--- Work instructions ---
In the records below, find the line containing "cons o ops =>" and the line containing "have hpm : p"; please repeat exactly the lines from one to the other, both included, and nothing more.

Items listed in a dataset:
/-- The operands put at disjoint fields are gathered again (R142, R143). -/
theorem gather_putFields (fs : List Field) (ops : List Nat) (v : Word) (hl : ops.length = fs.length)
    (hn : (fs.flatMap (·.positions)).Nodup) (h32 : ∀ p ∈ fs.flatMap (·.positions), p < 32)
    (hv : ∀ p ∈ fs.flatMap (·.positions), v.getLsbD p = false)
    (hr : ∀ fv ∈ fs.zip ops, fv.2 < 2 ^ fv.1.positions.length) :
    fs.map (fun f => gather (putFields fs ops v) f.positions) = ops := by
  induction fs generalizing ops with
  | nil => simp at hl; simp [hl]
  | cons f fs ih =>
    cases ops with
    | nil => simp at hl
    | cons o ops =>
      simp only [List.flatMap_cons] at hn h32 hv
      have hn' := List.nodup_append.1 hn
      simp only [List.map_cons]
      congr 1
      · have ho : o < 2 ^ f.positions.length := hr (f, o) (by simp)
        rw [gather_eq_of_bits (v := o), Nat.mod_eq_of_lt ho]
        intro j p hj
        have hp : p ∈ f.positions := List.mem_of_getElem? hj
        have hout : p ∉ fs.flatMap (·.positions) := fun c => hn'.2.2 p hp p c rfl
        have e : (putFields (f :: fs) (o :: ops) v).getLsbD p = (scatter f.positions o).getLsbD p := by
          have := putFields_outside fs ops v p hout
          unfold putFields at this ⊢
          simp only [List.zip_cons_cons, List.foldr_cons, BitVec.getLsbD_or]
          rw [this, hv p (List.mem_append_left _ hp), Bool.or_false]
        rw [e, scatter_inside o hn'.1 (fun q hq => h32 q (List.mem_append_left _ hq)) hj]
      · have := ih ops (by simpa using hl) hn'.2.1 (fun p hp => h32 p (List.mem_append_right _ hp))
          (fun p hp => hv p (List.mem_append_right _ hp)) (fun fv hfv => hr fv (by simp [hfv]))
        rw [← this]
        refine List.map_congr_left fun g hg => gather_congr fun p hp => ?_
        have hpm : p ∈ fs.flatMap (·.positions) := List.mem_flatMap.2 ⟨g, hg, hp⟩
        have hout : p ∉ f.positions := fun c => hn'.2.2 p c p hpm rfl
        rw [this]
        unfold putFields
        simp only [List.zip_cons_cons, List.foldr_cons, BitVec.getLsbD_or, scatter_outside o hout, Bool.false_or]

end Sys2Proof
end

--- Task result ---
    | cons o ops =>
      simp only [List.flatMap_cons] at hn h32 hv
      have hn' := List.nodup_append.1 hn
      simp only [List.map_cons]
      congr 1
      · have ho : o < 2 ^ f.positions.length := hr (f, o) (by simp)
        rw [gather_eq_of_bits (v := o), Nat.mod_eq_of_lt ho]
        intro j p hj
        have hp : p ∈ f.positions := List.mem_of_getElem? hj
        have hout : p ∉ fs.flatMap (·.positions) := fun c => hn'.2.2 p hp p c rfl
        have e : (putFields (f :: fs) (o :: ops) v).getLsbD p = (scatter f.positions o).getLsbD p := by
          have := putFields_outside fs ops v p hout
          unfold putFields at this ⊢
          simp only [List.zip_cons_cons, List.foldr_cons, BitVec.getLsbD_or]
          rw [this, hv p (List.mem_append_left _ hp), Bool.or_false]
        rw [e, scatter_inside o hn'.1 (fun q hq => h32 q (List.mem_append_left _ hq)) hj]
      · have := ih ops (by simpa using hl) hn'.2.1 (fun p hp => h32 p (List.mem_append_right _ hp))
          (fun p hp => hv p (List.mem_append_right _ hp)) (fun fv hfv => hr fv (by simp [hfv]))
        rw [← this]
        refine List.map_congr_left fun g hg => gather_congr fun p hp => ?_
        have hpm : p ∈ fs.flatMap (·.positions) := List.mem_flatMap.2 ⟨g, hg, hp⟩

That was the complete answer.